Chapter 16: Photo OCR

Photo OCR had been used as an example to demonstrate the general concepts which are used to design a machine learning system. These include models to process data , ways to generate data and analysis to see which component to allocate resources to.

Problem Description and Pipeline

Suppose we are to design a ML system which learn how to recognize words in a photo. We might want to ask how to break down the problem into a series of modules ?

We might define our process to first detect regions of the photo where text are found , segment the character and then perform a character classification.

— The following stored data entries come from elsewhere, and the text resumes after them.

-- ==== Sys2Proof/Machine/Iommu.lean ====
section
/-! DEFINITION. The port domain of a Campanile die: root ports, the APLIC for their legacy interrupts, and the IOMMU (R314, R316,
R325, R326). Registers and tables are those of the RISC-V IOMMU and AIA specifications (PRESUMED, log entry 155). -/

namespace Sys2Proof.Machine

/-- A register of a die's IOMMU. -/
def HostDie.io (c : HostDie) (off : Nat) : Word := look 0 c.iommu off

/-! ### The APLIC (R314) -/

/-- A register of a die's APLIC; the supervisor domain's lie 0x4000 above the machine domain's. -/
def HostDie.ap (c : HostDie) (off : Nat) : Nat := look 0 c.aplic off

/-- The source of a port's interrupt pin. -/
def intxSource (port pin : Nat) : Nat := 4 * port + pin + 1

/-- A legacy interrupt message: the pin's level is held, and an asserted pin whose source is active and enabled sends the
MSI of the source's target in its domain. -/
def intxMessage (s : State) (d port pin : Nat) (level : Bool) : State :=
  let c := s.host d
  let src := intxSource port pin
  let root := c.ap (4 * src)
  let base := if root.testBit 10 then 0x4000 else 0
  let target := c.ap (base + 0x3000 + 4 * src)
  let on := bit (BitVec.ofNat 64 (c.ap base)) 8 && (c.ap (base + 4 * src)) % 8 != 0 &&
    (c.ap (base + 0x1E00 + 4 * (src / 32))).testBit (src % 32)
  let p := look {} c.ports port
  let s := s.modHost d (fun c => { c with ports := put {} c.ports port { p with
    intx := if level then p.intx ||| 2 ^ pin else p.intx &&& Nat.xor 0xF (2 ^ pin) } })
  if level && on && !p.intx.testBit pin then
    sendMsi s (64 * d + target / 2 ^ 18 % 64) (if base = 0 then 0 else 1 + target / 2 ^ 12 % 64 % 8) (target % 256)
  else s

/-- A write of an APLIC register: SETIENUM and CLRIENUM change one enable, and the others hold what is written. -/
def aplicWrite (c : HostDie) (off v : Nat) : HostDie :=
  let base := off / 0x4000 * 0x4000
  let enable (b : Bool) : HostDie :=
    let reg := base + 0x1E00 + 4 * (v % 1024 / 32)
    let old := c.ap reg
    { c with aplic := put 0 c.aplic reg (if b then old ||| 2 ^ (v % 32) else old &&& Nat.xor 0xFFFFFFFF (2 ^ (v % 32))) }
  if off % 0x4000 = 0x1EDC then enable true
  else if off % 0x4000 = 0x1FDC then enable false
  else { c with aplic := put 0 c.aplic off v }

/-! ### The IOMMU (R326) -/

/-- The queue of a base register: its address and its number of entries. -/
def ioQueue (b : Word) : Nat × Nat := (fld b 53 10 * 4096, 2 ^ (fld b 4 0 + 1))

/-- One command of the command queue: an invalidation empties the cache, and IOFENCE.C writes its data. -/
def ioCommand (s : State) (d : Nat) (a b : Word) : State :=
  match fld a 6 0 with
  | 1 | 3 => s.modHost d (fun c => { c with iotlb := [] })
  | 2 => if bit a 10 then memWrite s .other (fld b 61 0 * 4) (leBytes 4 (fld a 63 32)) false else s
  | _ => s

/-- The commands up to the tail are taken, where the command queue is on. -/
def ioCommands (s : State) (d : Nat) : State :=
  let c := s.host d
  if !bit (c.io 72) 0 then s
  else
    let q := ioQueue (c.io 24)
    let head := (c.io 32).toNat % q.2
    let n := ((c.io 36).toNat % q.2 + q.2 - head) % q.2
    let s := iter n (fun i s =>
      let a := q.1 + 16 * ((head + i) % q.2)
      ioCommand (memTouch s a 16) d (memRead64 s a) (memRead64 s (a + 8))) s
    s.modHost d (fun c => { c with iommu := put 0 c.iommu 32 (BitVec.ofNat 64 ((head + n) % q.2)) })

/-- A write of an IOMMU register: capabilities, CQH and FQT are read-only, an unlisted DDTP mode leaves it, a queue that is
enabled is on, and the tail of the command queue starts its commands. -/
def iommuWrite (s : State) (d off : Nat) (v : Word) : State :=
  let set (v : Word) : State := s.modHost d (fun c => { c with iommu := put 0 c.iommu off v })
  match off with
  | 0 | 32 | 52 => s
  | 16 => if fld v 3 0 ≤ 4 then set (v &&& 0x3FFFFFFFFFFC0F) else s
  | 36 => ioCommands (set v) d
  | 72 | 76 => set ((v &&& 3) ||| (if bit v 0 then 0x10000 else 0))
  | 84 => set ((s.host d).io 84 &&& ~~~v)
  | _ => set v

/-- What happens at the ports before a device's request. -/
def portStep (s : State) (d : Nat) (x : PortStep) : State :=
  match x with
  | .iommu off v => iommuWrite s d off.toNat v
  | .aplic off v => s.modHost d (fun c => aplicWrite c off.toNat v.toNat)
  | .config p off v => s.modHost d (fun c =>
      let k := look {} c.ports p.val
      { c with ports := put {} c.ports p.val { k with cfg := put 0 k.cfg off.toNat v } })
  | .intx p pin level => intxMessage s d p.val pin.val level

def portSteps (s : State) (d : Nat) (l : List PortStep) : State := forAll l (fun x s => portStep s d x) s

/-- A fault is recorded in the fault queue where it is on and has room; a full one sets FQOF. -/
def ioFault (s : State) (d dev cause ttyp iova : Nat) : State :=
  let c := s.host d
  let q := ioQueue (c.io 40)
  let tail := (c.io 52).toNat % q.2
  if !bit (c.io 76) 0 then s
  else if (tail + 1) % q.2 = (c.io 48).toNat % q.2 then
    s.modHost d (fun c => { c with iommu := put 0 c.iommu 76 (c.io 76 ||| 0x200) })
  else
    let s := memWrite s .other (q.1 + 32 * tail) (leBytes 8 (cause + ttyp * 2 ^ 34 + dev * 2 ^ 40) ++ leBytes 8 0 ++ leBytes 8 iova ++ leBytes 8 0) false
    s.modHost d (fun c => { c with
      iommu := put 0 (put 0 c.iommu 52 (BitVec.ofNat 64 ((tail + 1) % q.2))) 84 (if bit (c.io 76) 1 then c.io 84 ||| 2 else c.io 84) })

/-- Where a device's context lies, or the cause that there is none. -/
inductive DcRes where
  | ok (pa : Nat)
  | fault (cause : Nat)
deriving DecidableEq, Repr

/-- The device directory from a table at a level down: contexts of 64 bytes (MSI translation in flat mode). -/
def dcFrom (s : State) (dev : Nat) : Nat → Nat → DcRes
  | 0, table => let pa := table + 64 * (dev % 64)
                if inUnifiedLine s pa then .ok pa else .fault 257
  | l + 1, table =>
    let pa := table + 8 * (dev / 2 ^ (6 + 9 * l) % 512)
    if !inUnifiedLine s pa then .fault 257
    else
      let e := memRead64 s pa
      if !bit e 0 then .fault 258 else dcFrom s dev l (fld e 53 10 * 4096)
where
  /-- Whether a table's line is memory without poison. -/
  inUnifiedLine (s : State) (pa : Nat) : Bool := region s pa == .unified && !memPoisoned s pa 8

/-- Bits of `x` under a mask, packed together from the lowest. -/
def extractBits (x mask : Nat) : Nat :=
  ((List.range 64).foldl (fun (r : Nat × Nat) i => if mask.testBit i then (r.1 + b2n (x.testBit i) * 2 ^ r.2, r.2 + 1) else r) (0, 0)).1

/-- Where a device's request goes: to memory, to an interrupt file of a hart, nowhere, or it waits. -/
inductive DevReach where
  | mem (pa : Nat)
  | msi (page : Nat)
  | fault (cause : Nat)
  | wait
deriving DecidableEq, Repr

/-- The rights of a device's walk: every leaf must be a user's. -/
def devWalker (write sade gade : Bool) : Walker × Walker :=
  let k : Walker := { allow := fun _ _ => true, leafOk := leafDev write, write := write, adue := sade, pbmte := true, asid := 0 }
  (k, { k with adue := gade })
where
  /-- Whether a leaf permits a device's access. -/
  leafDev (write : Bool) (pte : Word) : Bool := bit pte 4 && (if write then bit pte 2 else bit pte 1)

/-- The translation of one device request by the context at `dc` (R326). -/
def dcXlat (s : State) (d dev va dc : Nat) (write : Bool) : State × DevReach :=
  let w (i : Nat) : Word := memRead64 s (dc + 8 * i)
  let tc := w 0
  if !bit tc 0 then (s, .fault 258)
  else
    match (s.host d).iotlb.find? (fun p => p.1 == dev && p.2.covers 0 va && (!write || p.2.d && p.2.w) && (write || p.2.r)) with
    | some p => (s, .mem (p.2.pa va))
    | none =>
      let ks := devWalker write (bit tc 8) (bit tc 7)
      let g := w 1
      let first := w 3
      let a := firstStage s ks.1 (secondStage s { ks.2 with write := false } (fld g 63 60) (fld g 43 0)) (fld first 63 60) (fld first 43 0) va
      let page := a.dest / 4096
      let mask := fld (w 5) 51 0
      let isMsi := fld (w 4) 63 60 == 1 && Nat.xor page (fld (w 6) 51 0) &&& Nat.xor (2 ^ 52 - 1) mask == 0
      match a.out with
      | .wait => (s, .wait)
      | .fault f => (applyWalk s a, .fault (devCause f))
      | .ok _ _ =>
        if isMsi && write then
          let pa := fld (w 4) 43 0 * 4096 + 16 * extractBits page mask
          let e := memRead64 s pa
          let s := applyWalk s a
          if region s pa ≠ .unified then (s, .fault 261)
          else if !bit e 0 then (s, .fault 262)
          else if fld e 2 1 ≠ 3 then (s, .fault 263)
          else (memTouch s pa 8, .msi (fld e 53 10))
        else
          let t := twoStage s ks.1 ks.2 (fld first 63 60) (fld first 43 0) (fld g 63 60) (fld g 43 0) va
          match t.out with
          | .wait => (s, .wait)
          | .fault f => (applyWalk s t, .fault (devCause f))
          | .ok x _ =>
            let s := applyWalk s t
            if t.reads.isEmpty then (s, .mem t.dest)
            else if (stageLevels (fld g 63 60)).isNone then
              (s.modHost d (fun c => { c with iotlb := (dev, { x with asn := 0 }) :: c.iotlb }), .mem t.dest)
            else (s, .mem t.dest)
where
  /-- The cause that the fault queue records. -/
  devCause (f : PageFault) : Nat :=
    match f with
    | .access => if write then 7 else 5
    | .page => if write then 15 else 13
    | .guest => if write then 23 else 21
    | .poison => 274

/-- A device's request through its die's IOMMU: DDTP off refuses it, and bare passes it on. -/
def ioReach (s : State) (d dev va : Nat) (write : Bool) : State × DevReach :=
  let ddtp := (s.host d).io 16
  let mode := fld ddtp 3 0
  if mode = 0 then (s, .fault 256)
  else if mode = 1 then (s, .mem va)
  else if 2 ^ (6 + 9 * (mode - 2)) ≤ dev then (s, .fault 260)
  else match dcFrom s dev (mode - 2) (fld ddtp 53 10 * 4096) with
    | .fault c => (s, .fault c)
    | .ok dc => if memWaits s dc 64 then (s, .wait) else dcXlat (memTouch s dc 64) d dev va dc write

end Sys2Proof.Machine
end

The idea of pipeline is to define a series of smaller components which we can solve first before solving the overall problem . Also we take the results of each module and pass that data to the next component. Each component in the pipeline might be another machine learning problem. Example, the 3 components in the Photo OCR pipeline (text detection, character segmentation, character recognition) are decent separate machine learning problems.

Getting Lots of Data and Artificial Data

One method in which we can utilize to generate data is artificial data synthesis. With this method , we sort of take example and magnify it . In the picture below we divide the character “A” into 16 boxes and applied different distortions to it to come out with 16 new examples.

Other examples were introduced in the videos such as adding different background noise (such as busy road, bad connection etc ) to original audio track to “magnify” the example.

However it usually does not help if we add random/meaningless noise to our data like as stated in the picture below.

Ceiling Analysis: What Part of the Pipeline to Work on Next

Suppose we want to improve the performance of our machine learning system , as usual it would be nice to have a single metric value evaluation (F1 score , precision etc). However since we have different components in the pipeline, how do we know which one should we work ? The idea is to manually provide a 100% accurately data to the next component and see how well it does overall.

In our Photo OCR problem , we would use accuracy (1-100%) as our evaluation metric. The “accuracy” stated in the picture below denote the overall accuracy.

Suppose we manually mapped out the regions which contain text in the “text detection” component and provide these 100% accurate data to “character segmentation” , then we see what is the overall accuracy we get if we had a “perfect text detection” machine learning system.

We follow the same logic for the next component “character segmentation” and manually segment/label each example into individual characters and give this “perfect” data set to character recognition and see what is the overall accuracy.

From the picture , we see that suppose we had a “perfect text detection” machine learning component, we achieved a 17% accuracy improvement, so this tells us allocating resources on improving “text detection” in the pipeline is a worthwhile investment. On the other hand even if we have a “perfect character segmentation” component, it only improve the overall accuracy by 1% so allocat

Please note the logic is in sequence as if we are doing ceiling analysis on the “character segmentation” component, it means (“text detection” == “perfect” && “character segmentation” == “perfect”). This kind of analysis provide a upper bound on the system on what is the maximum accuracy we could get.